> _Required action_: One figure is the expected answer: how many lines in the listing contain "true".

* * *

/-- From `s` to `t` the issuing word makes the far request `r`, whose row, if it has one, waits in far queue `q` behind the rows there;
nothing else changes (R100, R101, R103). -/
structure Requests (s t : State) (r : FarReq) (q : Option (BitVec 3)) : Prop where
  others : t.noRequests = s.noRequests
  requests : (t.fs s.focus.die).reqs = (s.fs s.focus.die).reqs ++ [r]
  numbers : (t.fs s.focus.die).seq = (s.fs s.focus.die).seq + 1
  queues : ∀ k, t.curSta.fqOf k = s.curSta.fqOf k ++ (if q = some k then
    [{ seq := r.seq, row := r.row, lo := r.lo, hi := r.hi, va := r.va, data := none, home := none, dla := 0 }] else [])

/-- The far request that the issuing word makes for words `lo` to `hi` of the granule at `va`. -/
def State.request (s : State) (src : FarSrc) (va lo hi : Nat) (row : BitVec 4) (op : FarOp) : FarReq :=
  { seq := (s.fs s.focus.die).seq, src := src, pos := s.focus.pos, port := s.focus.pos, strm := s.focus.strm, parcel := s.focus.parcel,
    issued := s.sidc, va := va, lo := lo, hi := hi, row := row, op := op, phase := .pend s.sidc }

/-- Far sides of the four dies that differ only on die `d`. -/
def OnlyFar (d : DieId) (s t : State) : Prop := t = s.setFs d (t.fs d)

-- ## The array (R168, R173, R189 to R192)

/-- What an array word of the issuing station starts, with the window and the formats latched at its issue (R186). -/
def State.workOf (s : State) (kind : WorkKind) (m : Nat) (pane : Bool) (img : Img) (clr : Bool) : Work :=
  { kind := kind, pos := s.focus.pos, parcel := s.focus.parcel, issued := s.cyc, m := m, adm := 0, win := s.curDie.window,
    fimg := s.curDie.fimg, gnan := s.curDie.gnan, pane := pane, img := img, clr := clr }

/-- The accesses of one participating station: `rows` rows from its edge pointer on, row `i` in cycle `at_ i` (R173). -/
def State.feedAccesses (s : State) (f : Feed) (rows : Nat) (wr : Bool) (kind : Nat → PKind) (at_ : Nat → Nat) : List PortA :=
  (List.range rows).map fun i =>
    { s.access (at_ i) f.1 (BitVec.ofNat 3 ((s.curDie.edgeRow f + i) / 128)) ((s.curDie.edgeRow f + i) % 128) wr (kind i) with
      checked := true }

/-- The advance of the edge pointer of a participating station, in the next cycle (R129, R173). -/
def State.pointerAdvance (s : State) (f : Feed) (rows : Nat) : WriteRec :=
  { strm := .c, parcel := s.focus.parcel, issued := s.cyc, land := s.cyc + 1, name := edgCode f.2.1, by_ := s.focus.pos,
    target := .e f.2.1 (BitVec.ofNat 64 ((s.curDie.edgeRow f + rows) % 1024 * 256)) }

/-- From `s` to `t` an array word starts `k`, with the accesses `l`; the pointer of each station of `fs` advances by `rows` rows, and no
other station has a new write; nothing is trapped, and memory is as before. -/
structure Starts (s t : State) (k : Work) (fs : List Feed) (rows : Nat) (l : List PortA) : Prop where
  works : t.curDie.works = s.curDie.works ++ [k]
  accesses : t.curDie.portA = s.curDie.portA ++ l
  pointers : ∀ f ∈ fs, (t.curDie.sta f.1).writes = (s.curDie.sta f.1).writes ++
    ((fs.filter fun g => g.1 == f.1).map fun g => s.pointerAdvance g rows)
  others : ∀ p, (∀ f ∈ fs, f.1 ≠ p) → t.curDie.sta p = s.curDie.sta p
  causes : t.curDie.causes = s.curDie.causes
  cells : t.curDie.cells = s.curDie.cells
  memory : SameMemory s t

-- ## Causes

/-- The state without the causes and the latched words of the current cycle on the issuing die. -/
def State.calm (s : State) : State := s.updDie Die.noCauses

/-- The cause that the issuing word raises, as the freeze at the end of the cycle takes it (R288, R289, R291). -/
def State.ownCause (s : State) (c : Cause) (sub : Byte) : CauseRec :=
  { cause := c, sub := sub, rank := 2, pos := s.focus.pos, strm := s.focus.strm,
    parcel := s.focus.parcel, named := true, order := 0 }

/-- A cause that an access or a landing of a word raises, naming that word (R289, R291). -/
def accessCause (c : Cause) (sub : Byte) (pos : Pos) (strm : Strm) (parcel : Parcel) : CauseRec :=
  { cause := c, sub := sub, rank := 3, pos := pos, strm := strm, parcel := parcel, named := true, order := 0 }

/-- The issuing word raises cause `c` with subcode `sub`, its issue latch takes it, and nothing else changes (R288, R297). -/
structure Trapped (s t : State) (c : Cause) (sub : Byte) : Prop where
  others : t.calm = s.calm
  causes : t.curDie.causes = s.curDie.causes ++ [s.ownCause c sub]
  latches : t.curDie.latchNow = s.curDie.latchNow ++ [(s.focus.pos, s.focus.strm, s.focus.parcel, causeCode c)]
  memory : ∀ a, memGet t.mem a = memGet s.mem a

/-- The word raises cause `c` and has no other effect. -/
def Raises (i : Instr) (s : State) (c : Cause) (sub : Byte) : Prop := ∃ t, exec i s = .next t ∧ Trapped s t c sub

-- ## Where control goes

/-- The state with what a word that steers its stream may change set aside: the stream's context, the end-of-cycle effects of
its die, and the mark that the stream has moved. -/
def State.steered (s : State) : State :=
  let u := (s.updCtx fun _ => {}).updDie Die.noEoc
  { u with focus := { s.focus with moved := false } }

/-- The end-of-cycle effects of leaving the current section for parcel `p`: the section retires, but not in handler mode (R52,
R293). -/
def State.retirement (s : State) (p : Nat) : List Eoc :=
  match s.curCtx.sect with
  | some k => if s.focus.handler || k.has p then [] else [.rsec s.focus.pos s.focus.strm k.snum k.pre]
  | none => []

/-- The next-word state of a stream whose control goes to parcel `p`, a word of its section or a section header: the word
issues, or the header is read, in the next cycle or after the word's DLY (R44, R235). -/
def State.target (s : State) (p : Nat) : Next :=
  match s.curCtx.sect with
  | some k =>
    if k.has p then .word (BitVec.ofNat 16 p) (s.cyc + 1 + s.focus.wait + s.curSta.dlyAt (BitVec.ofNat 16 p))
    else .hdr (BitVec.ofNat 16 p) (s.cyc + 1) s.focus.wait
  | none => .hdr (BitVec.ofNat 16 p) (s.cyc + 1) s.focus.wait

/-- From `s` to `t` the issuing stream's context becomes `c`, control goes to parcel `p`, and nothing else changes. -/
structure Steers (s t : State) (c : Ctx) (p : Nat) : Prop where
  others : t.steered = s.steered
  context : t.curCtx = c
  retires : t.curDie.eoc = s.curDie.eoc ++ s.retirement p
  moved : t.focus.moved = true

/-- The die's record of the words of which the array takes one in a die cycle, with the issuing word as one of kind `k` (R190). -/
def State.onceMore (s : State) (k : OnceKind) : State :=
  s.updDie fun d => { d with once := { at_ := s.cyc, kind := k, pos := s.focus.pos } :: d.once.filter fun e => decide (e.at_ = s.cyc) }

/-- The issuing word leaves `l` to be done at the end of the cycle, and changes nothing else. -/
def Defers (s t : State) (l : List Eoc) : Prop :=
  t.updDie Die.noEoc = s.updDie Die.noEoc ∧ t.curDie.eoc = s.curDie.eoc ++ l

-- ## Numbers (R64 to R75)

/-- The signed floating-point formats of R64: the type, its format in the model, the widths of its mantissa and of its values, its
bias, its largest finite value as M 2^G and as bits, its canonical NaN, and whether it has infinities. -/
def floatFormats : List (Ty × FFmt × Nat × Nat × Int × Nat × Int × Nat × Nat × Bool) :=
  [(.f32, fmtF32, 23, 32, 127, 2 ^ 24 - 1, 104, 0x7F7FFFFF, 0x7FC00000, true),
    (.bf16, fmtBf16, 7, 16, 127, 2 ^ 8 - 1, 120, 0x7F7F, 0x7FC0, true),
    (.e5m2, fmtE5m2, 2, 8, 15, 7, 13, 0x7B, 0x7E, true), (.e4m3, fmtE4m3, 3, 8, 7, 14, 5, 0x7E, 0x7F, false)]

/-- The integer types: width and signedness (R67, R75). -/
def integerFormats : List (Ty × Nat × Bool) :=
  [(.i32, 32, true), (.n32, 32, false), (.i16, 16, true), (.n16, 16, false), (.i8, 8, true), (.n8, 8, false)]

/-- m 2^e with its sign, in units of 2^k for k ≤ e. -/
def inUnits (neg : Bool) (m : Nat) (e k : Int) : Int := if neg then -((m * 2 ^ (e - k).toNat : Nat) : Int) else (m * 2 ^ (e - k).toNat : Nat)

/-- The sum of two finite values, exact and then rounded once; an exact zero takes the common sign, or + but for `.rdn` (R70, R71). -/
def exactSum (rnd : Rnd) (noise : Nat) (n₁ n₂ : Bool) (m₁ m₂ : Nat) (e₁ e₂ : Int) (r : W32 × FpFlags) : Prop :=
  ∀ S : Int, S = inUnits n₁ m₁ e₁ (min e₁ e₂) + inUnits n₂ m₂ e₂ (min e₁ e₂) →
    (S ≠ 0 → r = round32 rnd noise (decide (S < 0)) S.natAbs (min e₁ e₂)) ∧
    (S = 0 → r = (if n₁ = n₂ then (if n₁ then 0x80000000 else 0) else if rnd = .rdn then 0x80000000 else 0, FpFlags.none))

/-- The value of an FP32 lane is less than another's, with -0 below +0: by sign and magnitude (R72). -/
def below32 (a b : W32) : Prop :=
  (a.getLsbD 31 = true ∧ b.getLsbD 31 = false) ∨ (a.getLsbD 31 = false ∧ b.getLsbD 31 = false ∧ a.toNat < b.toNat) ∨
    (a.getLsbD 31 = true ∧ b.getLsbD 31 = true ∧ b.toNat < a.toNat)

-- ## The array, the links and the records of teams

/-- Every declared buffer of a participating station that holds one of `rows` rows from its edge pointer on is in a state that `ok`
allows (R175). -/
def fedBuffers (d : Die) (fs : List Feed) (rows : Nat) (ok : BitVec 2 → Prop) : Prop :=
  ∀ f ∈ fs, ∀ e ∈ (d.sta f.1).buf, e.2.declared = true → (∃ i < rows, e.2.bank.toNat = (d.edgeRow f + i) / 128 ∧
    e.2.first.toNat ≤ (d.edgeRow f + i) % 128 ∧ (d.edgeRow f + i) % 128 ≤ e.2.last.toNat) → ok e.2.st

/-- Link `m` is link `l` once the turns of `us`, each of a group of its own, have taken effect in cycle `t`: the group has its direction
and class and this as its last turn, and a change of direction makes it dead for 32 cycles (R216). -/
def TurnsTaken (l m : Link) (us : List TurnEntry) (t : Nat) : Prop :=
  m = { l with dir := m.dir, cls := m.cls, dead := m.dead, deadEnd := m.deadEnd, lastTurn := m.lastTurn, queue := m.queue } ∧
  (∀ g < 16, (∀ e ∈ us, e.group.toNat ≠ g) → m.dir.getLsbD g = l.dir.getLsbD g ∧ m.cls.getLsbD g = l.cls.getLsbD g ∧
    m.dead.getLsbD g = l.dead.getLsbD g ∧ kget 0 g m.deadEnd = kget 0 g l.deadEnd ∧ kget 0 g m.lastTurn = kget 0 g l.lastTurn) ∧
  ∀ e ∈ us, ∀ g, g = e.group.toNat → m.dir.getLsbD g = e.dn ∧ m.cls.getLsbD g = e.timed ∧
    m.dead.getLsbD g = (l.dead.getLsbD g || l.dir.getLsbD g != e.dn) ∧
    kget 0 g m.deadEnd = (if l.dir.getLsbD g ≠ e.dn then t + 32 else kget 0 g l.deadEnd) ∧ kget 0 g m.lastTurn = t + 1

* * *

> _Task solution_: 11